• **Exercise aim**
From the first line of the material through the line containing "let out := if", restate everything word for word and nothing more.

======== Input data ========

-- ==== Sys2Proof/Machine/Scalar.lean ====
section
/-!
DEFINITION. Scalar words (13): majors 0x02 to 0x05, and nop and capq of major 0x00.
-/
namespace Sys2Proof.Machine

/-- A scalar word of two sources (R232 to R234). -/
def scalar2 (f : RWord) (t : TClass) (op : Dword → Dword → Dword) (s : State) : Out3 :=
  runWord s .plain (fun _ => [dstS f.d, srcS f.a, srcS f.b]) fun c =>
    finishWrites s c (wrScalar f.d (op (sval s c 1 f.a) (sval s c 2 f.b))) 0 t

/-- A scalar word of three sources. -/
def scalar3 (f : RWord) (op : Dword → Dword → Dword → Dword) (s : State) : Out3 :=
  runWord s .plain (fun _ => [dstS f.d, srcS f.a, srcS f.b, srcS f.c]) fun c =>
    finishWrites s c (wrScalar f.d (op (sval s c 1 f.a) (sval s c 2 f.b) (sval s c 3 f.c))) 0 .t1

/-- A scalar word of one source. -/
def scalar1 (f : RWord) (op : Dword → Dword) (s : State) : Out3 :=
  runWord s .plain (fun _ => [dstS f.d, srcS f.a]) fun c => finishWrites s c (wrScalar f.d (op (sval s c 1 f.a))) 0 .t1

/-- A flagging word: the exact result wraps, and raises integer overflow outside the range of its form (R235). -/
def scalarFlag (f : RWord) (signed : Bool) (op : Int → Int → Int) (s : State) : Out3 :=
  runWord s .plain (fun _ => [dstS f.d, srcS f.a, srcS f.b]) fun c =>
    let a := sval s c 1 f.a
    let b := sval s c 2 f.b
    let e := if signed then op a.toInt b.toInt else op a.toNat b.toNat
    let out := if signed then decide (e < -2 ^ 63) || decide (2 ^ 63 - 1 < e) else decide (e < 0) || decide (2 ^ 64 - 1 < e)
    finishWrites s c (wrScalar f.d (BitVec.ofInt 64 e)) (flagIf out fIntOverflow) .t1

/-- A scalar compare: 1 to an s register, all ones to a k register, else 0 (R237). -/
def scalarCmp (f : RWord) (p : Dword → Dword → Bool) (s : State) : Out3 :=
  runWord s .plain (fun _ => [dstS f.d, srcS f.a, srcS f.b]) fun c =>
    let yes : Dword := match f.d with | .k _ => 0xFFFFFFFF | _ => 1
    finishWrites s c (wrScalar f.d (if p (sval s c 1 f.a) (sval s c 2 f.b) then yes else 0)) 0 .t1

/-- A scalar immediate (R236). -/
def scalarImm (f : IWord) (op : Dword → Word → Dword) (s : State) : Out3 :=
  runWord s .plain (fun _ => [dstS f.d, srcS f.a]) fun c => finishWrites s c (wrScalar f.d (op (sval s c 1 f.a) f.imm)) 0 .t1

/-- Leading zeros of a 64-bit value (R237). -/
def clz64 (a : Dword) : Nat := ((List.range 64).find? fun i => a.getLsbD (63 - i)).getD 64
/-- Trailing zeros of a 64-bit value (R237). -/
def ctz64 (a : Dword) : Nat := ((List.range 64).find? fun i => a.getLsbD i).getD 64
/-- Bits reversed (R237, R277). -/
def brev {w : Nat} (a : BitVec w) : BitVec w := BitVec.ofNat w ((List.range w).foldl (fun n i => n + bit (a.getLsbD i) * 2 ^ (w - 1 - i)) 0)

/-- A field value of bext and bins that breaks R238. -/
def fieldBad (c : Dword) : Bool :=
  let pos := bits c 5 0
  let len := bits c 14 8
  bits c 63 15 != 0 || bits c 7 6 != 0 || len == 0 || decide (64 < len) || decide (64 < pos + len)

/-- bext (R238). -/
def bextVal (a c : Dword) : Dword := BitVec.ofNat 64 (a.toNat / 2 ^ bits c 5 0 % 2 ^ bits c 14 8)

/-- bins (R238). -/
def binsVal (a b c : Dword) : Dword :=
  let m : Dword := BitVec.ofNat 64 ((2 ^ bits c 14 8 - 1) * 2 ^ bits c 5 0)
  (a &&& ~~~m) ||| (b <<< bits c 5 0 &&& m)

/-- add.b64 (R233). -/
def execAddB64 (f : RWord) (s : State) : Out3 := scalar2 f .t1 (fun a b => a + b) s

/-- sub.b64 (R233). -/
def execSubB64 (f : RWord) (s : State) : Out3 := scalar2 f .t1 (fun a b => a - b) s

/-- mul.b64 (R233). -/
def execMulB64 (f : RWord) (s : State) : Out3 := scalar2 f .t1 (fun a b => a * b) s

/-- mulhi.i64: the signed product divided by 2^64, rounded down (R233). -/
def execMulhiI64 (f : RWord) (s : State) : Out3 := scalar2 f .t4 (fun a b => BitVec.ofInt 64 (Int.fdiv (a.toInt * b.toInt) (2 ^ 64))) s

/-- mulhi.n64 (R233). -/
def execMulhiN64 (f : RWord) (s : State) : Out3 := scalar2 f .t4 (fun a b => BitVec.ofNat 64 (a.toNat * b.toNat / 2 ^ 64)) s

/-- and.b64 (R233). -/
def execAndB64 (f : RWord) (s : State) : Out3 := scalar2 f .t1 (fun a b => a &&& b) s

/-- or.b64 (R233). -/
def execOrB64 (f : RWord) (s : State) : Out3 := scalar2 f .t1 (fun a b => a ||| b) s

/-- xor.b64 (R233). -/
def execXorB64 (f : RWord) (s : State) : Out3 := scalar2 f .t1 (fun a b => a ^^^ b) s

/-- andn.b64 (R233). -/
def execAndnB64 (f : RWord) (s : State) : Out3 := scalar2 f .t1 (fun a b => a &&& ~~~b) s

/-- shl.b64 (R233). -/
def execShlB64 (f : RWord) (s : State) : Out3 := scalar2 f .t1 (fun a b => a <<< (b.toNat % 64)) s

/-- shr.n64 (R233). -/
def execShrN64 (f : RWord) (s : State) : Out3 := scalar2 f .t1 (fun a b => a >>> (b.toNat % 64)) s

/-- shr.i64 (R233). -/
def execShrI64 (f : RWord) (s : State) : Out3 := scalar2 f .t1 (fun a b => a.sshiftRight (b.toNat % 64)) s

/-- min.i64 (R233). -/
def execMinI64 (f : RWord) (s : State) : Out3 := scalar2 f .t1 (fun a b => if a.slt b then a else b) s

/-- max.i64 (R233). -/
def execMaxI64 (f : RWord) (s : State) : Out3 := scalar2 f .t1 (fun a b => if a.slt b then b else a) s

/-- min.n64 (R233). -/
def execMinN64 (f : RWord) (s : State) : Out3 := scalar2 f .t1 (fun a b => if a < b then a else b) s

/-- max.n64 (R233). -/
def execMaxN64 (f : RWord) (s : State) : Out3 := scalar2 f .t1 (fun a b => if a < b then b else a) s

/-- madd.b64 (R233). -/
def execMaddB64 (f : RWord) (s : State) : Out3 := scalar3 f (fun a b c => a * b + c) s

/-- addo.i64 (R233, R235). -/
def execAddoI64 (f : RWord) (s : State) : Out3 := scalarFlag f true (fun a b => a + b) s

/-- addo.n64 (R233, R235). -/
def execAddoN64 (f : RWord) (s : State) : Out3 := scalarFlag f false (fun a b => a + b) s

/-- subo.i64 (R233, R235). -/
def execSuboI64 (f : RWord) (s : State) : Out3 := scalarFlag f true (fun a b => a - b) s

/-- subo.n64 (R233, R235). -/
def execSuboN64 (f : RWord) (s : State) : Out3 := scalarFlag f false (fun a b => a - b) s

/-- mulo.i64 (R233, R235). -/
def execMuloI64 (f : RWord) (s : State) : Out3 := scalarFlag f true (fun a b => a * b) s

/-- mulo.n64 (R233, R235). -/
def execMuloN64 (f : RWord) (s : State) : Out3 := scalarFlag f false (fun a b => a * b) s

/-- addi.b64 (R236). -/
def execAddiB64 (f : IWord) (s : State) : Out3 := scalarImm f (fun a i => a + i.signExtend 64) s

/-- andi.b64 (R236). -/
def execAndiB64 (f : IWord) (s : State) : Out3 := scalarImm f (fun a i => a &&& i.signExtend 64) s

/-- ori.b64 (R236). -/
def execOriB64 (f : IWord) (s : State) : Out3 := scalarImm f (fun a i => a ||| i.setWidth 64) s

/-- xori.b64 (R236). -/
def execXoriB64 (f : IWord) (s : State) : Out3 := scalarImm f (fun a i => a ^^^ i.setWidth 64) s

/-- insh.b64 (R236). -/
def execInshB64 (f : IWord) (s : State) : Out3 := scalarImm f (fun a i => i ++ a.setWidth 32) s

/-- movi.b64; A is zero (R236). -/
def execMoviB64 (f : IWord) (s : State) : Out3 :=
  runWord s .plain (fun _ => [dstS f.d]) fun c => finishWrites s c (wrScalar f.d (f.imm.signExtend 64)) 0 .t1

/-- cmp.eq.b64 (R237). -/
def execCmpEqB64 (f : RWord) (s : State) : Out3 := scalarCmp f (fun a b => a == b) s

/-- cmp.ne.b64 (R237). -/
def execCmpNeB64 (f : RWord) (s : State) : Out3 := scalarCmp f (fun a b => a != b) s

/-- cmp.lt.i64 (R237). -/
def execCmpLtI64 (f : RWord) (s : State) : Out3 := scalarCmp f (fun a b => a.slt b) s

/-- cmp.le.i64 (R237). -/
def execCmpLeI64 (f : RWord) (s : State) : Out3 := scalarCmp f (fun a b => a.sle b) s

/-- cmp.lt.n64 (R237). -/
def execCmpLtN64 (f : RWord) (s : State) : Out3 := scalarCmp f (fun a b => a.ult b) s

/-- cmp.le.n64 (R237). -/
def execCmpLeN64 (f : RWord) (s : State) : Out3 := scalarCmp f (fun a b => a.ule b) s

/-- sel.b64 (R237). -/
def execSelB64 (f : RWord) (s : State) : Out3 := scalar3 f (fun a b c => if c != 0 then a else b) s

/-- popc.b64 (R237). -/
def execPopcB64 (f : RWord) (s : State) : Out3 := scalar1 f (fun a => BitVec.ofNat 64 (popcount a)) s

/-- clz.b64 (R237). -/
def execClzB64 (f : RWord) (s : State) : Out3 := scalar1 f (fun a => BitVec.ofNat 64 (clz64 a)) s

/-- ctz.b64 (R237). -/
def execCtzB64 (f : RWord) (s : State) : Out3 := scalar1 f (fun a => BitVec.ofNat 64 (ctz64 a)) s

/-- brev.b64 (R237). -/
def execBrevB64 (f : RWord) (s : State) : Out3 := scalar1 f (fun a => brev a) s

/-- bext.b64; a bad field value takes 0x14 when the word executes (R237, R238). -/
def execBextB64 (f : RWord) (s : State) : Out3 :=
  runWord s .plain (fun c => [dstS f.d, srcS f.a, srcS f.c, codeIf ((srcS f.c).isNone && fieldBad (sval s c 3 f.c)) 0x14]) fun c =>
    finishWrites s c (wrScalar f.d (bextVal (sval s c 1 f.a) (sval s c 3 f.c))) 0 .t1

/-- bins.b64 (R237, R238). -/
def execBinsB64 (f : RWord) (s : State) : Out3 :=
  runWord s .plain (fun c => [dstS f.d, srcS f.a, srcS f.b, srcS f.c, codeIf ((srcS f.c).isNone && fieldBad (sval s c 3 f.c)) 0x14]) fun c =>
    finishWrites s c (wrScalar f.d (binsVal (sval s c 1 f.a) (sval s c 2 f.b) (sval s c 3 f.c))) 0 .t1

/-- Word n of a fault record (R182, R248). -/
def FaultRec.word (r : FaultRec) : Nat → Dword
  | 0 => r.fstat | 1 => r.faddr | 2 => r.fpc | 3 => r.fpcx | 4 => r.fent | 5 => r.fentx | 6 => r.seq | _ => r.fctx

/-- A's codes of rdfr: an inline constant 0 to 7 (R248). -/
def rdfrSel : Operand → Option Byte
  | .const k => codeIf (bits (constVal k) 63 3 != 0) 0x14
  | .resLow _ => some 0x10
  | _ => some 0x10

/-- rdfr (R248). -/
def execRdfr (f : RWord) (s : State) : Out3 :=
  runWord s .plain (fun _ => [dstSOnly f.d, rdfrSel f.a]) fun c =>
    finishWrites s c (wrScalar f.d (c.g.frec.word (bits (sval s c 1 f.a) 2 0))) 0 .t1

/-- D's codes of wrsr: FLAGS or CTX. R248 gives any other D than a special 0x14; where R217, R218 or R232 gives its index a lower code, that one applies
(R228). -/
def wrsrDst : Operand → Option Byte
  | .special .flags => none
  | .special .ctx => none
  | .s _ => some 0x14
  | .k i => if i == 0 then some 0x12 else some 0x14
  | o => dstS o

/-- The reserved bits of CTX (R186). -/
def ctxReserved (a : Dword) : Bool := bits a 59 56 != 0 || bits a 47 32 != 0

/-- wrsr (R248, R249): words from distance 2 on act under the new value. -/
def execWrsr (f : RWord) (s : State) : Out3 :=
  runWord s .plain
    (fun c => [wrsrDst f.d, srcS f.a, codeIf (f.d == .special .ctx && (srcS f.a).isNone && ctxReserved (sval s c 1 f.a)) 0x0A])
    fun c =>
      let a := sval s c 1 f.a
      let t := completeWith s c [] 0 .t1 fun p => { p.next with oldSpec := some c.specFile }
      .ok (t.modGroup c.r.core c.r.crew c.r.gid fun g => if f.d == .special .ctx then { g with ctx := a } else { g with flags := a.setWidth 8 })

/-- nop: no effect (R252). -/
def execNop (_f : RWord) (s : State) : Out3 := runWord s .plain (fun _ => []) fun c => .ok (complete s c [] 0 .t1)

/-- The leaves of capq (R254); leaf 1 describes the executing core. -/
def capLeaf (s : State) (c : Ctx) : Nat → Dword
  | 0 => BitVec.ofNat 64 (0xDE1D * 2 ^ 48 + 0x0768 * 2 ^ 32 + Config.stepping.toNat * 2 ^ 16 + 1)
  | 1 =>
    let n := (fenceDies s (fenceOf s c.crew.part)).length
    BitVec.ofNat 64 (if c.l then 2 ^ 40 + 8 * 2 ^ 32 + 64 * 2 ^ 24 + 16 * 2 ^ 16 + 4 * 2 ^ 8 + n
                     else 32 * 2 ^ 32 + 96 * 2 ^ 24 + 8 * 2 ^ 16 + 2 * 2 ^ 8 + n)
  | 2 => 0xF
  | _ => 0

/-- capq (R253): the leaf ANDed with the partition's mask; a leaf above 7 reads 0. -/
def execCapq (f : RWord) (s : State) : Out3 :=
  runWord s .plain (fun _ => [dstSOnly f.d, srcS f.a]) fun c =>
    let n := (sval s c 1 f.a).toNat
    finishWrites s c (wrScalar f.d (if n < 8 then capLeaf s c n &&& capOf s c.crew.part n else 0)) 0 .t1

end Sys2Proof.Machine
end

========

• **Output of the exercise**
-- ==== Sys2Proof/Machine/Scalar.lean ====
section
/-!
DEFINITION. Scalar words (13): majors 0x02 to 0x05, and nop and capq of major 0x00.
-/
namespace Sys2Proof.Machine

/-- A scalar word of two sources (R232 to R234). -/
def scalar2 (f : RWord) (t : TClass) (op : Dword → Dword → Dword) (s : State) : Out3 :=
  runWord s .plain (fun _ => [dstS f.d, srcS f.a, srcS f.b]) fun c =>
    finishWrites s c (wrScalar f.d (op (sval s c 1 f.a) (sval s c 2 f.b))) 0 t

/-- A scalar word of three sources. -/
def scalar3 (f : RWord) (op : Dword → Dword → Dword → Dword) (s : State) : Out3 :=
  runWord s .plain (fun _ => [dstS f.d, srcS f.a, srcS f.b, srcS f.c]) fun c =>
    finishWrites s c (wrScalar f.d (op (sval s c 1 f.a) (sval s c 2 f.b) (sval s c 3 f.c))) 0 .t1

/-- A scalar word of one source. -/
def scalar1 (f : RWord) (op : Dword → Dword) (s : State) : Out3 :=
  runWord s .plain (fun _ => [dstS f.d, srcS f.a]) fun c => finishWrites s c (wrScalar f.d (op (sval s c 1 f.a))) 0 .t1

/-- A flagging word: the exact result wraps, and raises integer overflow outside the range of its form (R235). -/
def scalarFlag (f : RWord) (signed : Bool) (op : Int → Int → Int) (s : State) : Out3 :=
  runWord s .plain (fun _ => [dstS f.d, srcS f.a, srcS f.b]) fun c =>
    let a := sval s c 1 f.a
    let b := sval s c 2 f.b
    let e := if signed then op a.toInt b.toInt else op a.toNat b.toNat
    let out := if signed then decide (e < -2 ^ 63) || decide (2 ^ 63 - 1 < e) else decide (e < 0) || decide (2 ^ 64 - 1 < e)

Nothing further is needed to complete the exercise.